Could you return every line of the records below that contains the word "none"?

━━━ Record set ━━━

/-- The opcode byte of an instruction, from the "Encoding" list of its own rule; none for an ill-formed one. -/
def opcodeOf : Instr → Option Byte
  | .lda (.imm _) => some 0xA9
  | .lda (.mem m) => opcodeIn [(.zp, 0xA5), (.zpX, 0xB5), (.abs, 0xAD), (.absX, 0xBD), (.absY, 0xB9), (.indX, 0xA1), (.indY, 0xB1)] m.mode   -- R146
  | .ldx (.imm _) => some 0xA2
  | .ldx (.mem m) => opcodeIn [(.zp, 0xA6), (.zpY, 0xB6), (.abs, 0xAE), (.absY, 0xBE)] m.mode   -- R147
  | .ldy (.imm _) => some 0xA0
  | .ldy (.mem m) => opcodeIn [(.zp, 0xA4), (.zpX, 0xB4), (.abs, 0xAC), (.absX, 0xBC)] m.mode   -- R148
  | .sta m => opcodeIn [(.zp, 0x85), (.zpX, 0x95), (.abs, 0x8D), (.absX, 0x9D), (.absY, 0x99), (.indX, 0x81), (.indY, 0x91)] m.mode   -- R149
  | .stx m => opcodeIn [(.zp, 0x86), (.zpY, 0x96), (.abs, 0x8E)] m.mode   -- R150
  | .sty m => opcodeIn [(.zp, 0x84), (.zpX, 0x94), (.abs, 0x8C)] m.mode   -- R151
  | .tax => some 0xAA   -- R152
  | .tay => some 0xA8   -- R153
  | .txa => some 0x8A   -- R154
  | .tya => some 0x98   -- R155
  | .tsx => some 0xBA   -- R156
  | .txs => some 0x9A   -- R157
  | .pha => some 0x48   -- R174
  | .php => some 0x08   -- R175
  | .plp => some 0x28   -- R176
  | .pla => some 0x68   -- R177
  | .adc (.imm _) => some 0x69
  | .adc (.mem m) => opcodeIn [(.zp, 0x65), (.zpX, 0x75), (.abs, 0x6D), (.absX, 0x7D), (.absY, 0x79), (.indX, 0x61), (.indY, 0x71)] m.mode   -- R180
  | .sbc (.imm _) => some 0xE9
  | .sbc (.mem m) => opcodeIn [(.zp, 0xE5), (.zpX, 0xF5), (.abs, 0xED), (.absX, 0xFD), (.absY, 0xF9), (.indX, 0xE1), (.indY, 0xF1)] m.mode   -- R181
  | .and (.imm _) => some 0x29
  | .and (.mem m) => opcodeIn [(.zp, 0x25), (.zpX, 0x35), (.abs, 0x2D), (.absX, 0x3D), (.absY, 0x39), (.indX, 0x21), (.indY, 0x31)] m.mode   -- R182
  | .ora (.imm _) => some 0x09
  | .ora (.mem m) => opcodeIn [(.zp, 0x05), (.zpX, 0x15), (.abs, 0x0D), (.absX, 0x1D), (.absY, 0x19), (.indX, 0x01), (.indY, 0x11)] m.mode   -- R183
  | .eor (.imm _) => some 0x49
  | .eor (.mem m) => opcodeIn [(.zp, 0x45), (.zpX, 0x55), (.abs, 0x4D), (.absX, 0x5D), (.absY, 0x59), (.indX, 0x41), (.indY, 0x51)] m.mode   -- R184
  | .bit m => opcodeIn [(.zp, 0x24), (.abs, 0x2C)] m.mode   -- R185
  | .cmp (.imm _) => some 0xC9
  | .cmp (.mem m) => opcodeIn [(.zp, 0xC5), (.zpX, 0xD5), (.abs, 0xCD), (.absX, 0xDD), (.absY, 0xD9), (.indX, 0xC1), (.indY, 0xD1)] m.mode   -- R186
  | .cpx (.imm _) => some 0xE0
  | .cpx (.mem m) => opcodeIn [(.zp, 0xE4), (.abs, 0xEC)] m.mode   -- R187
  | .cpy (.imm _) => some 0xC0
  | .cpy (.mem m) => opcodeIn [(.zp, 0xC4), (.abs, 0xCC)] m.mode   -- R188
  | .inc m => opcodeIn [(.zp, 0xE6), (.zpX, 0xF6), (.abs, 0xEE), (.absX, 0xFE)] m.mode   -- R189
  | .dec m => opcodeIn [(.zp, 0xC6), (.zpX, 0xD6), (.abs, 0xCE), (.absX, 0xDE)] m.mode   -- R190
  | .inx => some 0xE8   -- R191
  | .iny => some 0xC8   -- R192
  | .dex => some 0xCA   -- R193
  | .dey => some 0x88   -- R194
  | .asl .acc => some 0x0A
  | .asl (.mem m) => opcodeIn [(.zp, 0x06), (.zpX, 0x16), (.abs, 0x0E), (.absX, 0x1E)] m.mode   -- R195
  | .lsr .acc => some 0x4A
  | .lsr (.mem m) => opcodeIn [(.zp, 0x46), (.zpX, 0x56), (.abs, 0x4E), (.absX, 0x5E)] m.mode   -- R196
  | .rol .acc => some 0x2A
  | .rol (.mem m) => opcodeIn [(.zp, 0x26), (.zpX, 0x36), (.abs, 0x2E), (.absX, 0x3E)] m.mode   -- R197
  | .ror .acc => some 0x6A
  | .ror (.mem m) => opcodeIn [(.zp, 0x66), (.zpX, 0x76), (.abs, 0x6E), (.absX, 0x7E)] m.mode   -- R198
  | .bpl _ => some 0x10   -- R211
  | .bmi _ => some 0x30   -- R212
  | .bvc _ => some 0x50   -- R213
  | .bvs _ => some 0x70   -- R214
  | .bcc _ => some 0x90   -- R215
  | .bcs _ => some 0xB0   -- R216
  | .bne _ => some 0xD0   -- R217
  | .beq _ => some 0xF0   -- R218
  | .jmp (.abs _) => some 0x4C
  | .jmp (.ind _) => some 0x6C   -- R219
  | .jsr _ => some 0x20   -- R220
  | .rts => some 0x60   -- R221
  | .rti => some 0x40   -- R222
  | .brk => some 0x00   -- R223
  | .clc => some 0x18   -- R224
  | .sec => some 0x38   -- R225
  | .cli => some 0x58   -- R226
  | .sei => some 0x78   -- R227
  | .cld => some 0xD8   -- R228
  | .sed => some 0xF8   -- R229
  | .clv => some 0xB8   -- R230
  | .nop => some 0xEA   -- R231
  | .slo m => opcodeIn [(.zp, 0x07), (.zpX, 0x17), (.abs, 0x0F), (.absX, 0x1F), (.absY, 0x1B), (.indX, 0x03), (.indY, 0x13)] m.mode   -- R241
  | .rla m => opcodeIn [(.zp, 0x27), (.zpX, 0x37), (.abs, 0x2F), (.absX, 0x3F), (.absY, 0x3B), (.indX, 0x23), (.indY, 0x33)] m.mode   -- R242
  | .sre m => opcodeIn [(.zp, 0x47), (.zpX, 0x57), (.abs, 0x4F), (.absX, 0x5F), (.absY, 0x5B), (.indX, 0x43), (.indY, 0x53)] m.mode   -- R243
  | .rra m => opcodeIn [(.zp, 0x67), (.zpX, 0x77), (.abs, 0x6F), (.absX, 0x7F), (.absY, 0x7B), (.indX, 0x63), (.indY, 0x73)] m.mode   -- R244
  | .dcp m => opcodeIn [(.zp, 0xC7), (.zpX, 0xD7), (.abs, 0xCF), (.absX, 0xDF), (.absY, 0xDB), (.indX, 0xC3), (.indY, 0xD3)] m.mode   -- R245
  | .isc m => opcodeIn [(.zp, 0xE7), (.zpX, 0xF7), (.abs, 0xEF), (.absX, 0xFF), (.absY, 0xFB), (.indX, 0xE3), (.indY, 0xF3)] m.mode   -- R246
  | .sax m => opcodeIn [(.zp, 0x87), (.zpY, 0x97), (.abs, 0x8F), (.indX, 0x83)] m.mode   -- R247
  | .lax m => opcodeIn [(.zp, 0xA7), (.zpY, 0xB7), (.abs, 0xAF), (.absY, 0xBF), (.indX, 0xA3), (.indY, 0xB3)] m.mode   -- R248
  | .las _ => some 0xBB   -- R255
  | .anc op _ => if op == 0x0B || op == 0x2B then some op else none   -- R249
  | .alr _ => some 0x4B   -- R250
  | .arr _ => some 0x6B   -- R251
  | .ane _ => some 0x8B   -- R252
  | .lxa _ => some 0xAB   -- R253
  | .sbx _ => some 0xCB   -- R254
  | .usbc _ => some 0xEB   -- R260
  | .sha m => opcodeIn [(.indY, 0x93), (.absY, 0x9F)] m.mode   -- R256
  | .shx _ => some 0x9E   -- R257
  | .shy _ => some 0x9C   -- R258
  | .tas _ => some 0x9B   -- R259
  | .nopU op o => if (nopOpcodes o).contains op then some op else none   -- R261
  | .jam op => if jamOpcodes.contains op then some op else none   -- R270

━━━

▶ [Solution]
/-- The opcode byte of an instruction, from the "Encoding" list of its own rule; none for an ill-formed one. -/
  | .anc op _ => if op == 0x0B || op == 0x2B then some op else none   -- R249
  | .nopU op o => if (nopOpcodes o).contains op then some op else none   -- R261
  | .jam op => if jamOpcodes.contains op then some op else none   -- R270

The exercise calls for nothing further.